Figure 5: Self-play SFT (Closed-SFT$_\text{self}$) outperforms open-book self-play, conforming to the Open-Book Paradox even in a fully autonomous regime.

The Open-Book Paradox persists under self-generated curricula: documentation exposure during update inhibits generalization to documentation-free test-time.

Implications and Future Directions

SE-Bench exposes and quantifies multiple previously underexplored phenomena essential to the development of robust self-evolving machine intelligence:

• Closed-book learning as a requirement: Accessible context during parameter update is actively detrimental to long-term retention and parametric compression.
• Limitations of RL for factual internalization: Standard RL protocols optimize utilization and behavioral adaptation, but cannot efficiently encode novel, structured knowledge unless modified to remove clipping and negative gradients.
• Autonomous learning is viable, contingent on optimization: Self-generated data is sufficient for parametric internalization in LLMs—charting a clear path for self-guided AGI learning, if architectural and algorithmic changes (towards SFT-style updates) are implemented.
• Behavior refinement pipeline: SFT can be leveraged for acquisition and RL for consolidation and error pruning, but not for de novo retention.

Looking forward, SE-Bench offers a minimal diagnostic test for self-evolution—a "needle-in-a-haystack" for parametric memory.

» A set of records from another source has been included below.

/-- What an access of one sector does on the way to its bytes: a down CXL link is reported (R310), the home's copy is verified (R416), the L2 slice of its home
serves or allocates it, UC goes past it (R302, R322), and HBM rows open. -/
def touch (s : State) (part : BitVec 3) (sector : Nat) (ab : Option Nat) (uc wr alloc : Bool) : State :=
  if linkDown s sector then
    s.report { typ := 8, unit := 1, index := (match regionOf sector with | .cxl p => p | _ => 0), part := some part, addr := sector }
  else
    let home := homeBench sector ab
    let s := verifyHome s (some part) sector home
    if !isCached sector then s
    else match s.l2.find? (fun p => p.1 == sector) with
    | some (_, e) =>
      if wr then (if uc then memoryRequest s sector else { s with l2 := tset s.l2 sector { e with dirty := true } }) else s
    | none =>
      let s := memoryRequest s sector
      if uc || !alloc then s
      else
        let s := sliceRoom s home (sector / 256)
        { s with l2 := tset s.l2 sector { home := home, dirty := wr } }

/-- Do what an attempt at a translation left to be done: walkers read table entries at their homes, and events are recorded (R318, R319). -/
def noteAll (s : State) (l : List Note) : State :=
  l.foldl (fun s n => match n with
    | .ras r => s.report r
    | .entry p pa => touch s p (sectorOf pa) none false false true) s

/-- Add a translation to a TLB of a number of entries, in place of an older one of the same page. -/
def tlbAdd (n : Nat) (e : TlbEntry) (l : List TlbEntry) : List TlbEntry :=
  (e :: l.filter (fun x => !(x.part == e.part && x.va == e.va && x.size == e.size && x.mon == e.mon && x.global == e.global && (e.global || x.asid == e.asid)))).take n

/-- The walk that an access's translation took, if no earlier access of its instruction took it already: the table entries are read, and the TLBs of the hart's core
and bench are filled (R319). An agent that is no hart has no TLB. -/
def noteWalk (s : State) (i : Option HartId) (m : Mapped) : State :=
  match m.walk, i with
  | none, _ => s
  | some (e, l), none => noteAll s (l.map (.entry e.part))
  | some (e, l), some i =>
    if (s.tlbs i).contains e then s
    else
      let s := noteAll s (l.map (.entry e.part))
      let s := s.setCore (coreOf i) { s.core (coreOf i) with tlb := tlbAdd 64 e (s.core (coreOf i)).tlb }
      s.setBench (benchOf i) { s.bench (benchOf i) with tlb := tlbAdd 2048 e (s.bench (benchOf i)).tlb }

/-! ## The L1 (R299 to R301) -/

/-- The class a hart holds: the one granted, or 2 KiB before any grant (R37). -/
def Hart.classCode (h : Hart) : Nat := if h.granted then h.rscg.toNat else 0

/-- The KiB of drawers that a class takes (R120). -/
def demandKiB (classCode : Nat) : Nat := 40 * (2 * 2 ^ classCode)

/-- Whether a hart is resident. -/
def Hart.present (h : Hart) : Bool := h.run != .absent

/-- Every resident hart. -/
def State.harts (s : State) : List Hart := (if s.hart.present then [s.hart] else []) ++ s.others

/-- The KiB that the register files of a core's resident harts take (R120). -/
def coreDemand (s : State) (core : Nat) : Nat := (s.harts.filter (fun h => coreOf h.id == core)).foldl (fun n h => n + demandKiB h.classCode) 0

/-- The ways of a core's L1: the drawers its register files leave (R120, R300). -/
def l1Ways (s : State) (core : Nat) : Nat := 64 - cdiv (coreDemand s core) 32

/-- The line of 256 bytes that holds a sector. -/
def lineOf (sector : Nat) : Nat := sector / 256
/-- The L1 set of a sector: PA[14:8] (R300). -/
def setOf (sector : Nat) : Nat := sector / 256 % 128

/-- The copy of a sector in an L1. -/
def l1Find (l : List L1Sector) (sector : Nat) : Option L1Sector := l.find? (fun p => p.addr == sector)

/-- The lines of a set, the one used last first. -/
def l1Lines (l : List L1Sector) (set : Nat) : List Nat := ((l.filter (fun p => setOf p.addr == set)).map (fun p => lineOf p.addr)).eraseDups

/-- The sectors an L1 of so many ways keeps: in each set those of the lines used last (R300). -/
def l1Keep (ways : Nat) (l : List L1Sector) : List L1Sector := l.filter (fun p => ((l1Lines l (setOf p.addr)).take ways).contains (lineOf p.addr))

/-- A line is used: it becomes the latest of its set (R300). -/
def l1Use (l : List L1Sector) (sector : Nat) : List L1Sector :=
  l.filter (fun p => lineOf p.addr == lineOf sector) ++ l.filter (fun p => lineOf p.addr != lineOf sector)

/-- A sector comes into an L1: its line takes the place of its set's least recently used one if the set is full. Its line becomes the latest, or for non-temporal
data stays where it is, or enters last (R300). -/
def l1Fill (ways : Nat) (nt : Bool) (p : L1Sector) (l : List L1Sector) : List L1Sector :=
  let lines := l1Lines l (setOf p.addr)
  let l := if lines.contains (lineOf p.addr) then l else l1Keep (ways - 1) (l.filter (fun q => setOf q.addr == setOf p.addr)) ++ l.filter (fun q => setOf q.addr != setOf p.addr)
  if nt then l ++ [p] else l1Use (p :: l) p.addr

/-- Drop sectors from a core's L1 (R299, R416, R418). -/
def dropSectors (s : State) (c : Nat) (l : List Nat) : State :=
  if (s.core c).l1.any (fun p => l.contains p.addr) then s.setCore c { s.core c with l1 := (s.core c).l1.filter (fun p => !l.contains p.addr) } else s

/-- The copy of a sector that a core's load takes from its L1: one that fails its check is none (R416). -/
def l1Copy (s : State) (c sector : Nat) : Option L1Sector :=
  (l1Find (s.core c).l1 sector).filter (fun p => !checkFails p.data p.upset)

/-! ## A hart's view of memory (R103, R245, R250, R300, R301) -/

/-- A byte as a hart sees it behind its own stores that have not performed. -/
def overlay (l : List BufferedStore) (pa : Nat) (b : Byte) : Byte :=
  (l.flatMap (fun e => e.parts.flatten)).foldl (fun b w =>
    if w.pa ≤ pa ∧ pa < w.pa + w.n then
      let m : Byte := BitVec.ofNat 8 (bitsAt (8 * (pa - w.pa)) 8 w.mask)
      (b &&& ~~~m) ||| (BitVec.ofNat 8 (bitsAt (8 * (pa - w.pa)) 8 w.val) &&& m)
    else b) b

/-- Whether a load of a sector may use the L1 (R300). -/
def Mapped.viaL1 (m : Mapped) (sector : Nat) : Bool := !m.uc && isCached sector

/-- The byte the current hart's plain load sees: the L1 copy, or else the home, behind the hart's own buffered stores (R103, R245). -/
def viewByte (s : State) (m : Mapped) (i : Nat) : Byte :=
  let pa := m.pa + i
  overlay s.hart.stores pa (match (if m.viaL1 (sectorOf pa) then l1Copy s (coreOf s.hart.id) (sectorOf pa) else none) with
    | some p => BitVec.ofNat 8 (bitsAt (8 * (pa % 64)) 8 p.data)
    | none => if linkDown s pa then Config.freeByte pa else memGet s.mem pa)

/-- `n` bytes as the current hart sees them. -/
def viewRead (s : State) (m : Mapped) (n : Nat) : Nat := ofBytes ((List.range n).map (viewByte s m))

/-- Whether the current hart's load of `n` bytes reads a poisoned sector, or its own store of poison; an L1 never holds one (R130, R418). -/
def viewPoisoned (s : State) (m : Mapped) (n : Nat) : Bool :=
  (sectorsOf m.pa n).any (fun k =>
    !(m.viaL1 k && (l1Copy s (coreOf s.hart.id) k).isSome) && poisonedAt s k 64
      || s.hart.stores.any (fun e => e.parts.any (fun p => p.any (fun w => w.bad && (sectorsOf w.pa w.n).contains k))))

/-- The current hart's core asks a sector's home for it and keeps it, unless it is poisoned (R300, R418). -/
def fillL1 (nt : Bool) (abench : Option Nat) (s : State) (k : Nat) : State :=
  let c := coreOf s.hart.id
  let s := touch s s.hart.partid k abench false false true
  if poisonedAt s k 64 then s
  else s.setCore c { s.core c with l1 := l1Fill (l1Ways s c) nt { addr := k, data := memRead s.mem k 64, upset := tget 0 s.upsets k } (s.core c).l1 }

/-- What a load does on the way to a sector: an L1 copy that verifies is used; one that does not is dropped and counted, and the sector is read again. A miss reads
the home and fills the L1, but for poisoned data (R300 to R302, R310, R416, R418). -/
def loadSector (nt : Bool) (m : Mapped) (s : State) (k : Nat) : State :=
  let c := coreOf s.hart.id
  if !m.viaL1 k then touch s s.hart.partid k m.abench m.uc false true
  else match l1Copy s c k with
    | some _ => s.setCore c { s.core c with l1 := l1Use (s.core c).l1 k }
    | none =>
      fillL1 nt m.abench (if (l1Find (s.core c).l1 k).isSome then (dropSectors s c [k]).count (0x1D00 + 8 * 6) 1 else s) k

/-- What a load of `n` bytes does on the way, the walk it took among it (R300, R302, R319). -/
def afterLoadAs (nt : Bool) (s : State) (m : Mapped) (n : Nat) : State := (sectorsOf m.pa n).foldl (loadSector nt m) (noteWalk s (some s.hart.id) m)

/-- The same of a load not marked non-temporal. -/
def afterLoad (s : State) (m : Mapped) (n : Nat) : State := afterLoadAs false s m n

/-! ## Stores of a hart (R245, R250, R252, R301) -/

/-- A write of all of `n` bytes. -/
def Mapped.write (m : Mapped) (n val : Nat) : MemWrite :=
  { pa := m.pa, n := n, mask := 2 ^ (8 * n) - 1, val := val % 2 ^ (8 * n), uc := m.uc, abench := m.abench, bad := false }

/-- The bytes a write leaves at its place over those that stand there. -/
def MemWrite.bytes (w : MemWrite) (old : Nat) : List Byte :=
  if w.mask = 2 ^ (8 * w.n) - 1 then bytesOf w.n w.val else bytesOf w.n ((old &&& (2 ^ (8 * w.n) - 1 - w.mask % 2 ^ (8 * w.n))) ||| (w.val &&& w.mask))

/-- An L1 copy with bytes replaced where a store covers them (R301). -/
def L1Sector.patch (p : L1Sector) (pa : Nat) (bs : List Byte) : L1Sector :=
  let here (i : Nat) : Bool := pa ≤ p.addr + i && p.addr + i < pa + bs.length
  { p with
    data := pack 8 64 (fun i => if here i then ((bs[p.addr + i - pa]?).getD 0).toNat else slot 8 i p.data)
    upset := if p.upset = 0 then 0 else pack 8 66 (fun i => if here i && i < 64 then 0 else slot 8 i p.upset) }

/-- A write updates the copies of its bytes that core `c` holds in its L1 (R245, R301). -/
def patchL1 (s : State) (c pa n : Nat) (bs : List Byte) : State :=
  if (sectorsOf pa n).any (fun x => (l1Find (s.core c).l1 x).isSome) then s.setCore c { s.core c with l1 := (s.core c).l1.map (fun p => p.patch pa bs) }
  else s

It will serve as an important baseline for further advances in continual learning, hybrid update protocols, and the mechanistic elucidation of memory consolidation in large-scale architectures.

Conclusion

SE-Bench establishes an empirically robust, disentangled environment for evaluating and studying knowledge internalization in AI agents. Through rigorous ablation and diverse experimental settings, it demonstrates that parametric memory formation is strictly context-dependent, classic RL is inadequate for factual acquisition, and closed-book SFT (possibly seeded with autonomous data) is essential for robust self-evolving agents. This work provides a necessary lower bound for future research on self-improving AI and informs both the limitations of current training paradigms and the prospects for open-ended, autonomous machine learning (2602.04811).